Requirement =>
What you return should be the lines of the data containing "ofNat", each in full.

Data to examine =>
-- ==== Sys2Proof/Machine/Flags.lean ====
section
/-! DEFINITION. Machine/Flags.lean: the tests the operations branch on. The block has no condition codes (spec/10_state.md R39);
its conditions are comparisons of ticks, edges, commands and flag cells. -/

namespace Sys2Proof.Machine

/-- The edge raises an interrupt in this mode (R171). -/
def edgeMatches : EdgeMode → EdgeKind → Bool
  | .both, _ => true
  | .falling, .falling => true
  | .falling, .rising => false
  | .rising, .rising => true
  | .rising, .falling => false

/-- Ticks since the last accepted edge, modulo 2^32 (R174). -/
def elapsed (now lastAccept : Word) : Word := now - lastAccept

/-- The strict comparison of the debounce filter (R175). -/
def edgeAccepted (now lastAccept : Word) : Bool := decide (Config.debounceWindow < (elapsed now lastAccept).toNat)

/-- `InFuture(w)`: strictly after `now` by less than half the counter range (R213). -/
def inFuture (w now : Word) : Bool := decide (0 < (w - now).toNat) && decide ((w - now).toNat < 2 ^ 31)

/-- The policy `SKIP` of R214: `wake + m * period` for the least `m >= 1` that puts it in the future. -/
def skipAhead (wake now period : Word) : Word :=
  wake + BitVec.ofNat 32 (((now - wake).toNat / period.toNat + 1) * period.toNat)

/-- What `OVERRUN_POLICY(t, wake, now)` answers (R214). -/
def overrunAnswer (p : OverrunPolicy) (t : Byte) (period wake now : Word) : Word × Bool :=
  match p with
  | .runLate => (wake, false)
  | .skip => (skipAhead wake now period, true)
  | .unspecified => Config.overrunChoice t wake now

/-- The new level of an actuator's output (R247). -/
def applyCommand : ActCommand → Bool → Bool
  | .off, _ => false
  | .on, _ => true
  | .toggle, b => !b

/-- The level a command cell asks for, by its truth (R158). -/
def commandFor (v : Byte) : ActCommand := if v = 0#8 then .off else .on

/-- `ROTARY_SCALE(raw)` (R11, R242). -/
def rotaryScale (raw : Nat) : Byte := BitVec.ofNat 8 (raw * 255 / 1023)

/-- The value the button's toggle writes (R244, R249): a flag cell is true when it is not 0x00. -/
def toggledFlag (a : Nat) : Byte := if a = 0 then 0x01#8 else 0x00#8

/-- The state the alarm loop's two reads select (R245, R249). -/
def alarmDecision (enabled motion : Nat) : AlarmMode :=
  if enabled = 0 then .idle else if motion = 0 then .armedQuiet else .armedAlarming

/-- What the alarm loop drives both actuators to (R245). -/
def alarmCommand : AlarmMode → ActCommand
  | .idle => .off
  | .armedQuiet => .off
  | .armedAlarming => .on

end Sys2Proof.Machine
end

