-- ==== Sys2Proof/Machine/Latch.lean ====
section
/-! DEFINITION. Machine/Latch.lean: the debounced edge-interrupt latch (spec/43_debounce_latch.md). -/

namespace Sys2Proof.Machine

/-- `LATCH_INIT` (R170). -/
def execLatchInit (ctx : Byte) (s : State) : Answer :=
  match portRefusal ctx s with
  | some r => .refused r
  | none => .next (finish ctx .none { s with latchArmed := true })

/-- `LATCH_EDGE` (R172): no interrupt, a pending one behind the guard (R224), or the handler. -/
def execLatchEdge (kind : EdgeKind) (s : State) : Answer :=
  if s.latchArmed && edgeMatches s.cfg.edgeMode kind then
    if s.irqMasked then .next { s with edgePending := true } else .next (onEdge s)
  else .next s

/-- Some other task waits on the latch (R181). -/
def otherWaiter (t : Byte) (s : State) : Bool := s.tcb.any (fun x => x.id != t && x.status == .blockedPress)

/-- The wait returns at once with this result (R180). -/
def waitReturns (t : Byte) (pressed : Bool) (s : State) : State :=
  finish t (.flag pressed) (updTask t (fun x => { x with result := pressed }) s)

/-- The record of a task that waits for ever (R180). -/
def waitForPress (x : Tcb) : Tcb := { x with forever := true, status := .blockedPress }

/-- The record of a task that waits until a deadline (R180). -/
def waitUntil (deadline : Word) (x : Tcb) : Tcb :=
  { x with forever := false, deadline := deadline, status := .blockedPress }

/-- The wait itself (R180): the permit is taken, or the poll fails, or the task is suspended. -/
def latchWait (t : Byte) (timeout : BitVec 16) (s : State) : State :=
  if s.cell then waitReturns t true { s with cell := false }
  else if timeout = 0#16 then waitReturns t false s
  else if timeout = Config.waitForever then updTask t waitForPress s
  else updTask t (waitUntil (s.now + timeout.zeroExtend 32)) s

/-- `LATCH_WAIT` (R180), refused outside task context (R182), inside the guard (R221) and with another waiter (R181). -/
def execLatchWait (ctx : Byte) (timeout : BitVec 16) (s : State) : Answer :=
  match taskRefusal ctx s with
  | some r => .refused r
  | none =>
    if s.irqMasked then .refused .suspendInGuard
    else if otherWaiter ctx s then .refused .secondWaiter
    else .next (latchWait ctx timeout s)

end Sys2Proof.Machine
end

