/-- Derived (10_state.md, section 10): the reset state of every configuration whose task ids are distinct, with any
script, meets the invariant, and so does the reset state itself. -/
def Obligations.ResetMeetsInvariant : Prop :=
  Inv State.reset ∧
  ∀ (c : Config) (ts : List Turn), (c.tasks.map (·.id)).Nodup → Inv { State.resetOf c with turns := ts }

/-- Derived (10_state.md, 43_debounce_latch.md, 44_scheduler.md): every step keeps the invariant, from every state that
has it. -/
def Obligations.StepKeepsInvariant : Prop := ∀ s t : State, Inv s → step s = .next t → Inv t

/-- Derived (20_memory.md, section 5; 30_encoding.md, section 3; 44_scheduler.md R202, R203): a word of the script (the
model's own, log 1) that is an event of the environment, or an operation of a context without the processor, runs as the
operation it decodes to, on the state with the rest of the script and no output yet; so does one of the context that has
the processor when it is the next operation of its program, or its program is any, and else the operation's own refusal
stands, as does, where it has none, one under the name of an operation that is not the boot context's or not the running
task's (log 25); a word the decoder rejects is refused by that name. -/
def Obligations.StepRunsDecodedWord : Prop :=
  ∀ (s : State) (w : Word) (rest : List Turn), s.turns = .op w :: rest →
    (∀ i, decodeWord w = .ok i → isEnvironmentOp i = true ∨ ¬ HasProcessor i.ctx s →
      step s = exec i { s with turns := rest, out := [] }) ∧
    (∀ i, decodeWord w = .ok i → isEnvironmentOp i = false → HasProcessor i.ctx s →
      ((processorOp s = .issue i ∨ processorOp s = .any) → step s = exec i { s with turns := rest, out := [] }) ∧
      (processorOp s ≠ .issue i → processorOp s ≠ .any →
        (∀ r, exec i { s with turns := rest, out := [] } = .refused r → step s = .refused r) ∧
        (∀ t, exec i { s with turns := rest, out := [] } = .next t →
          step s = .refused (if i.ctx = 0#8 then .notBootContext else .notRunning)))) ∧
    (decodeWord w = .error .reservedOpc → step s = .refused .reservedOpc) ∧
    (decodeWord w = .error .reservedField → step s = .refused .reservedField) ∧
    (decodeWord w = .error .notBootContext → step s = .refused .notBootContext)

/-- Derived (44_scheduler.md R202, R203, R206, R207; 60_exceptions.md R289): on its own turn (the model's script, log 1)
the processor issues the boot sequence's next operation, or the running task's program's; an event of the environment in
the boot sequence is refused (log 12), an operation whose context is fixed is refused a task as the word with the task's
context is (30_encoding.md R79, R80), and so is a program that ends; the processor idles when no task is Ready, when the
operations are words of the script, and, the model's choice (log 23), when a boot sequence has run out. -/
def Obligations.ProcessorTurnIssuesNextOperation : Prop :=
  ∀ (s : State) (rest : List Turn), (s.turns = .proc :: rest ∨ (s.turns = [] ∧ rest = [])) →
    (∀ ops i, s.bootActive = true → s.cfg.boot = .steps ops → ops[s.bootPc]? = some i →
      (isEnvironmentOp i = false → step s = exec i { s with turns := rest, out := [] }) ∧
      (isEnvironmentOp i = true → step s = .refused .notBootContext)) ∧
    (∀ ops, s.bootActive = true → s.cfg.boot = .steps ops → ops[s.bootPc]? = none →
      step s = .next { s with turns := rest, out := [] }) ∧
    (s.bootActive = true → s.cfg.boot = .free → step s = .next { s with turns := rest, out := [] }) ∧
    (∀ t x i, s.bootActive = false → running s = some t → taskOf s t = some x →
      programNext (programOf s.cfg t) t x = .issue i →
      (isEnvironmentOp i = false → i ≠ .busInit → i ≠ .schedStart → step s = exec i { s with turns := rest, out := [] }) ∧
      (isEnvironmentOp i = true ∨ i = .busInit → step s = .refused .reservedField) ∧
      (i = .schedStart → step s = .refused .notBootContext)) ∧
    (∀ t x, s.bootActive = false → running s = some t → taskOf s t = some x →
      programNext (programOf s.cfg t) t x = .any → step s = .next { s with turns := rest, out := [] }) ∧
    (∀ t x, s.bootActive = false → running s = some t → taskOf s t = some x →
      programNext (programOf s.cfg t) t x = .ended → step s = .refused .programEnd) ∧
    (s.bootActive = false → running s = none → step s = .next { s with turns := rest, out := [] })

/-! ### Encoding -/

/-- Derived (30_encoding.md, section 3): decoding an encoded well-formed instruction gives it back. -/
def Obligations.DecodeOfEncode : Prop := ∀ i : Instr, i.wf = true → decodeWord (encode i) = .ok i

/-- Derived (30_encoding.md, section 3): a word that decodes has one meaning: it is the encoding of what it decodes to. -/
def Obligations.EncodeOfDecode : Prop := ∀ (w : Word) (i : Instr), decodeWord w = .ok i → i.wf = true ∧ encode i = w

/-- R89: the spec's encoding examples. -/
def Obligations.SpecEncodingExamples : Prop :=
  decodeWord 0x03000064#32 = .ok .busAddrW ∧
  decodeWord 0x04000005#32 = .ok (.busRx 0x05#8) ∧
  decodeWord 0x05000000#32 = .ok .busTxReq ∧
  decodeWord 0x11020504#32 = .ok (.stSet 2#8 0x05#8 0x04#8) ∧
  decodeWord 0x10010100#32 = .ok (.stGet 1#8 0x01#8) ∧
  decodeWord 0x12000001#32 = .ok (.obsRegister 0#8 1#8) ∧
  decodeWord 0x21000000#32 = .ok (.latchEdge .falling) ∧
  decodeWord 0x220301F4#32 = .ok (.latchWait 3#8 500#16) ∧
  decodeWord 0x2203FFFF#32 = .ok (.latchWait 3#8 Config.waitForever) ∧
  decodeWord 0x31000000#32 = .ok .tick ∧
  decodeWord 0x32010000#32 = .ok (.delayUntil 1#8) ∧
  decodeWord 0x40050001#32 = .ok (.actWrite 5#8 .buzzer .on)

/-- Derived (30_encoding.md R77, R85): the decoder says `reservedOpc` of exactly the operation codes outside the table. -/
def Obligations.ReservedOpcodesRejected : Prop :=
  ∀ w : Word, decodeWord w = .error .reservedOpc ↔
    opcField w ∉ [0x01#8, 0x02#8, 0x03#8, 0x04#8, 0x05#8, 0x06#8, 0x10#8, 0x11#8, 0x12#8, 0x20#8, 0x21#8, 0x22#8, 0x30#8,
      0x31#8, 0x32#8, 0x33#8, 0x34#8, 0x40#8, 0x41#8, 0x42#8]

Result of this task =>
  wake + BitVec.ofNat 32 (((now - wake).toNat / period.toNat + 1) * period.toNat)
def rotaryScale (raw : Nat) : Byte := BitVec.ofNat 8 (raw * 255 / 1023)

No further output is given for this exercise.